Biological inequity , also known as biological inequality, refers to “systematic, unfair, and avoidable stress-related biological differences which increase risk of disease, observed between social groups of a population”. The term developed by Centric Lab aims to unify societal factors with the biological underpinnings of health inequities – the unfair and avoidable differences in health status and risks between social groups of a population - such that these inequalities can be investigated in a holistic manner.

Mechanism 
Biological inequity posits that health inequity in urban populations is a result of structurally racist processes executed through the built environment. Specifically, particular social groups are disproportionately exposed to physical and psychosocial stressors in the urban environment. For example, studies show Black, Asian and Minority Ethnic (BAME) groups inhabit more deprived and environmentally polluted neighbourhoods. Through this, these groups experience prolonged exposure to physical (e.g. air pollution) and psychosocial (e.g. discrimination) stressors resulting in chronic stress. Chronic stress increases the individuals ‘allostatic load’ level – which refers to the wear and tear of stress-related biological systems e.g., neuroendocrine, metabolic, immune systems. In turn, these stress-related biological differences increase the risk of disease and poorer health outcomes.

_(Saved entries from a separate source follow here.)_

/-- Every address of the list lies above `lo`, rising; no entry is 0 where an unlisted address reads as 0. -/
def Memory.wfFrom (zero : Nat → Bool) (lo : Nat) : List Host.Cell → Bool
  | [] => true
  | (a, b) :: r => lo ≤ a && !(zero a && b == 0) && Memory.wfFrom zero (a + 1) r
/-- The canonical form of a byte list; by default nothing is known of unlisted bytes. -/
def Memory.wf (m : List Host.Cell) (zero : Nat → Bool := noZero) : Bool := Memory.wfFrom zero 0 m
/-- An address lies in one of some ranges, each a start and a length. -/
def inRanges (ranges : List (Nat × Nat)) (a : Nat) : Bool := ranges.any fun r => r.1 ≤ a && a < r.1 + r.2

/-- Little-endian bytes of a value (R5). -/
def bytesOf (n : Nat) (x : Nat) : List Byte :=
  match n with
  | 0 => []
  | n + 1 => BitVec.ofNat 8 x :: bytesOf n (x / 256)

/-- The value of little-endian bytes (R5). -/
def natOf : List Byte → Nat
  | [] => 0
  | b :: r => b.toNat + 256 * natOf r

/-! ### Lookups in the flat lists -/

/-- The thread `tid` of a company. -/
def State.thread? (s : State) (cid tid : Nat) : Option Thread :=
  s.threads.find? fun t => t.cid == cid && t.tid == tid
/-- Changes one thread. -/
def State.updThread (s : State) (cid tid : Nat) (f : Thread → Thread) : State :=
  { s with threads := s.threads.map fun t => if t.cid == cid && t.tid == tid then f t else t }
/-- Changes every thread that satisfies a test. -/
def State.updThreads (s : State) (p : Thread → Bool) (f : Thread → Thread) : State :=
  { s with threads := s.threads.map fun t => if p t then f t else t }
/-- The troupe `idx` of a company. -/
def State.troupe? (s : State) (cid idx : Nat) : Option Troupe :=
  s.troupes.find? fun t => t.cid == cid && t.idx == idx
/-- Changes one troupe. -/
def State.updTroupe (s : State) (cid idx : Nat) (f : Troupe → Troupe) : State :=
  { s with troupes := s.troupes.map fun t => if t.cid == cid && t.idx == idx then f t else t }
/-- A company. -/
def State.company? (s : State) (cid : Nat) : Option Company := s.companies.find? fun c => c.cid == cid
/-- Changes one company. -/
def State.updCompany (s : State) (cid : Nat) (f : Company → Company) : State :=
  { s with companies := s.companies.map fun c => if c.cid == cid then f c else c }
/-- A core site; sites beyond the last read as after reset. -/
def State.core (s : State) (c : Nat) : Core := s.cores.getD c Core.reset
/-- Changes one core site. -/
def State.updCore (s : State) (c : Nat) (f : Core → Core) : State :=
  { s with cores := s.cores.setIfInBounds c (f (s.core c)) }
/-- A deck site. -/
def State.deck (s : State) (d : Nat) : Deck := s.decks.getD d Deck.reset
/-- Changes one deck site. -/
def State.updDeck (s : State) (d : Nat) (f : Deck → Deck) : State :=
  { s with decks := s.decks.setIfInBounds d (f (s.deck d)) }
/-- A partition. -/
def State.part (s : State) (p : Nat) : Part := s.parts.getD p Part.reset
/-- Changes one partition. -/
def State.updPart (s : State) (p : Nat) (f : Part → Part) : State :=
  { s with parts := s.parts.setIfInBounds p (f (s.part p)) }
/-- A launch. -/
def State.launch? (s : State) (l : Nat) : Option Launch := s.launches.find? fun x => x.id == l
/-- Changes one launch. -/
def State.updLaunch (s : State) (l : Nat) (f : Launch → Launch) : State :=
  { s with launches := s.launches.map fun x => if x.id == l then f x else x }

/-- The deck site of a core: 6 × pier + deck (R2). -/
def deckOf (core : Nat) : Nat := core / 16
/-- The pier of a core (R2). -/
def pierOf (core : Nat) : Nat := core / 96
/-- The core holds the company's resources (R324): it has not left the core. -/
def Company.onCore (c : Company) : Bool :=
  match c.state with
  | .saved => false
  | .flushed => false
  | .ended => false
  | _ => true

/-- Deck sites of a partition in enumeration order (R375). -/
def Part.deckList (p : Part) : List Nat := (List.range 24).filter fun d => p.decks.testBit d
/-- Number of decks of a partition, over both roles (R153). -/
def Part.ndecks (p : Part) : Nat := p.deckList.length
/-- A deck of the partition in the compute role (R1, R375). -/
def Part.computes (p : Part) (d : Nat) : Bool := p.decks.testBit d && p.roles.testBit d
/-- The core is powered: its deck computes in some partition and is not fenced (R1, R390). -/
def State.powered (s : State) (core : Nat) : Bool :=
  core < 384 && !(s.deck (deckOf core)).fenced && s.parts.toList.any fun p => p.defined && p.computes (deckOf core)

/-! ### The bytes behind a location -/

/-- What an on-chip address reaches (R154). -/
inductive ChipItem where
  | reg (cid tid : Nat) (r : Reg) (byte : Nat)
  | scratch (cid b : Nat)
  | tile (cid trp n elem byte : Nat)
  | mail (core entry byte : Nat)
  /-- storage of a slot, range or entry that holds no resident company (R155) -/
  | empty (core off : Nat)
  deriving DecidableEq, Repr

/-- The item at an offset of a core's on-chip window (R154, R262). [DEDUCED, log 19] -/
def State.chipItem (s : State) (core off : Nat) : ChipItem :=
  let here := s.companies.filter fun c => c.core == core && c.onCore
  if off < 0x40000 then
    match s.troupes.find? fun t => t.slot == off / 8192 && here.any fun c => c.cid == t.cid with
    | some t => .reg t.cid (t.idx * 32 + off % 8192 / 256) (BitVec.ofNat 6 (off % 256 / 4)) (off % 4)
    | none => .empty core off
  else if off < 0xA0000 then
    match here.find? fun c => c.scrP ≤ off - 0x40000 && off - 0x40000 < c.scrP + c.scrS with
    | some c => .scratch c.cid (off - 0x40000 - c.scrP)
    | none => .empty core off
  else if off < 0x120000 then
    let m := (off - 0xA0000) / 4096
    match here.find? fun c => c.tileF ≤ m && m < c.tileF + c.ntr * c.tileT with
    | some c => .tile c.cid ((m - c.tileF) / c.tileT) ((m - c.tileF) % c.tileT) ((off - 0xA0000) % 4096 / 4) (off % 4)
    | none => .empty core off
  else .mail core ((off - 0x120000) / 16) (off % 16)

/-- Byte `i` of a word. -/
def byteOf (w : Word) (i : Nat) : Byte := w.extractLsb' (8 * i) 8
/-- A word with byte `i` replaced. -/
def setByteOf (w : Word) (i : Nat) (b : Byte) : Word :=
  (w &&& ~~~(0xFF#32 <<< (8 * i))) ||| (b.setWidth 32 <<< (8 * i))

/-- An entry of the mailbox control words (R238). -/
def mailWord (exports : List (Nat × Nat × Nat)) (entry : Nat) : Nat :=
  match exports.find? fun e => e.1 == entry with
  | some (_, num, hdr) => 2 ^ 63 + num * 2 ^ 32 + hdr
  | none => 0

/-- The byte of storage that no company holds: unpredictable where nothing has written it (R8, R155). -/
def Core.spareGet (k : Core) (fresh core off : Nat) : Byte :=
  (cellFind k.spare off).getD (if inRanges k.known off then 0 else Config.freeByte fresh (core * Config.chipSize + off))
/-- Such a byte takes a value. -/
def Core.spareSet (k : Core) (off : Nat) (b : Byte) : Core := { k with spare := cellSet (inRanges k.known) k.spare off b }
/-- Ranges without the `n` bytes from `x` on. -/
def cutRange (x n : Nat) (rs : List (Nat × Nat)) : List (Nat × Nat) :=
  rs.flatMap fun r =>
    if r.1 + r.2 ≤ x || x + n ≤ r.1 then [r]
    else (if r.1 < x then [(r.1, x - r.1)] else []) ++ (if x + n < r.1 + r.2 then [(x + n, r.1 + r.2 - (x + n))] else [])
/-- A company takes `n` bytes of the window from `x` on: what stood there is no longer known (R155). -/
def Core.taken (k : Core) (x n : Nat) : Core :=
  { k with known := cutRange x n k.known, spare := k.spare.filter fun c => c.1 < x || x + n ≤ c.1 }

/-- A byte of a company's scratchpad (R152); one that nothing has written since the company's start is unpredictable (R8, R394). -/
def Company.scratchGet (c : Company) (b : Nat) : Byte := (cellFind c.scratch b).getD (Config.scratchByte c.cid c.seed b)
/-- Such a byte takes a value. -/
def Company.scratchSet (c : Company) (x : Nat) (b : Byte) : Company := { c with scratch := cellPut c.scratch x b }

/-- Reads an on-chip byte (R154). -/
def State.chipGet (s : State) (core off : Nat) : Byte :=
  match s.chipItem core off with
  | .reg cid tid r i => match s.thread? cid tid with
    | some t => byteOf (t.v[r.toNat]) i
    | none => 0
  | .scratch cid b => match s.company? cid with
    | some c => c.scratchGet b
    | none => 0
  | .tile cid trp n e i => match s.troupe? cid trp with
    | some t => match t.tiles[n]? with
      | some tl => byteOf (tl.data.getD e 0) i
      | none => 0
    | none => 0
  | .mail c e i => (bytesOf 16 (mailWord (s.core c).exports e)).getD i 0
  | .empty c off => (s.core c).spareGet s.fresh c off

/-- Tiles on which matrix work is outstanding (R263, R264). -/
def MWork.tiles : MWork → List Nat
  | .step n .. => [n]
  | .zero n => [n]
  | .merge n x .. => [n, n + 1, x]
  | .load n fmt .. => if fmt == 1 then [n, n + 1] else [n]
  | .drain n _ two => if two then [n, n + 1] else [n]
  | .loop l => [l.tile]
@[inherit_doc MWork.tiles] def Troupe.busy (u : Troupe) (n : Nat) : Bool := u.work.any fun w => w.tiles.contains n

/-- Contents of a tile that are unpredictable (R8). -/
def Tile.scramble (fresh : Nat) (tl : Tile) : Tile := { tl with data := ⟨⟨(List.range 1024).map (Config.freeWord fresh)⟩, by simp⟩ }

/-- Byte `i` of element `e` of a tile takes a value. -/
def Tile.setByte (tl : Tile) (e i : Nat) (b : Byte) : Tile :=
  { tl with data := tl.data.setIfInBounds e (setByteOf (tl.data.getD e 0) i b) }

/-- A register byte is written through the window. Its word is written whole, from byte 0 on, and until the thread has made an acquire and
then issued a switch marker, it may see the word before the write (R155). -/
def Thread.farByte (t : Thread) (key : Nat) (r : Reg) (i : Nat) (b : Byte) : Thread :=
  { t with v := t.v.set r.toNat (setByteOf (t.v[r.toNat]) i b),
           far := if i == 0 then ⟨r, t.v[r.toNat], key, false, false⟩ :: t.far else t.far }
/-- A word of a tile of the thread's troupe is written through the window: the same for each thread (R155). -/
def Thread.farTile (t : Thread) (key n e : Nat) (old : Word) : Thread :=
  { t with farTiles := ⟨n, e, old, key, false⟩ :: t.farTiles }
/-- Writes an on-chip byte (R154, R155, R238): control words take nothing; a write to a busy tile leaves it unpredictable. [DEDUCED, log 17] -/
def State.chipSet (s : State) (core off : Nat) (b : Byte) : State :=
  match s.chipItem core off with
  | .reg cid tid r i => s.updThread cid tid fun t => t.farByte s.fresh r i b
  | .scratch cid x => s.updCompany cid fun c => c.scratchSet x b
  | .tile cid trp n e i =>
    let put (u : Troupe) (tl : Tile) : Tile := if u.busy n then tl.scramble s.fresh else tl.setByte e i b
    match s.troupe? cid trp with
    | none => s
    | some u =>
      let old := match u.tiles[n]? with | some tl => tl.data.getD e 0 | none => 0
      ((if i == 0 then s.updThreads (fun t => t.cid == cid && t.tid / 32 == trp) fun t => t.farTile s.fresh n e old else s).updTroupe cid trp
        fun u => { u with tiles := u.tiles.modify n (put u) })
  | .mail _ _ _ => s
  | .empty c off => s.updCore c fun k => k.spareSet off b

/-- The core whose on-chip window holds a device-physical address (R154). -/
def chipCore (a : Nat) : Option Nat :=
  if chipBase ≤ a && a < chipBase + 384 * chipSize then some ((a - chipBase) / chipSize) else none

/-- A byte of device memory, as its owner holds it; one that nothing has written is unpredictable (R8, R394). [DESIGN CHOICE, log 1] -/
def State.memByte (s : State) (a : Nat) : Byte := (cellFind s.mem a).getD (Config.emptyByte a)
/-- The writes of a byte. -/
def State.writesOf (s : State) (a : Nat) : List Write :=
  match s.marks.find? fun m => m.addr == a with
  | some m => m.writes
  | none => []
/-- What stood somewhere at a moment, from what stands there now and what each change, the latest first, has replaced. -/
def pastOf {α : Type} (moment : Nat) : List (Nat × α) → α → α
  | [], x => x
  | c :: r, x => if moment ≤ c.1 then pastOf moment r c.2 else x
/-- The byte at a moment: all writes before it have happened, and no other. -/
def State.pastByte (s : State) (moment a : Nat) : Byte := pastOf moment ((s.writesOf a).map fun w => (w.time, w.old)) (s.memByte a)
/-- The record of a line. -/
def State.lineOf (s : State) (line : Nat) : Option LineMark := s.lines.find? fun l => l.line == line
/-- Moments from `cut` on at which a halfword can have stood as it did: `cut`, and after each later write. -/
def State.moments (s : State) (cut a : Nat) : List Nat :=
  cut :: ((s.writesOf (a / 2 * 2) ++ s.writesOf (a / 2 * 2 + 1)).filter fun w => cut ≤ w.time).map fun w => w.time + 1
/-- The moment at which an access from `cut` on has found a halfword: any, by a free choice; without one, now. -/
def State.momentOf (s : State) (a : Nat) : Option Nat → Nat
  | none => s.fresh + 1
  | some c => (s.moments c a).getD ((Config.freeWord s.fresh (a / 2)).toNat % (s.moments c a).length) c
/-- What an access under a key obtains of a byte at a moment: what it held, or, of a line under another key then, what deciphering
gives (R393). -/
def State.viewAt (s : State) (a : Nat) (key : ByteKey) (moment : Nat) : Byte :=
  match s.lineOf (a / 64) with
  | none => s.pastByte moment a
  | some l => match pastOf moment l.past l.key with
    | none => s.pastByte moment a
    | some k => if k == key then s.pastByte moment a
      else (k.rekeyed key (a / 64) ((List.range 64).map fun i => s.pastByte moment (a / 64 * 64 + i))).getD (a % 64) 0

Measures and predictors of biological inequity 
Measures have been developed to quantify biological inequity by combining physical (e.g., air pollution, noise pollution, light pollution) and psychosocial factors (e.g., deprivation) that define the phenomena such as the ‘Biological Inequity Index.

As a phenomenon, biological inequity is situated at the intersection between poverty, structural racism, and place. As such, biological inequity as expressed through allostatic load is correlated with factors such as socioeconomic status, ethnic and racial grouping, and urban factors e.g. green space, housing quality.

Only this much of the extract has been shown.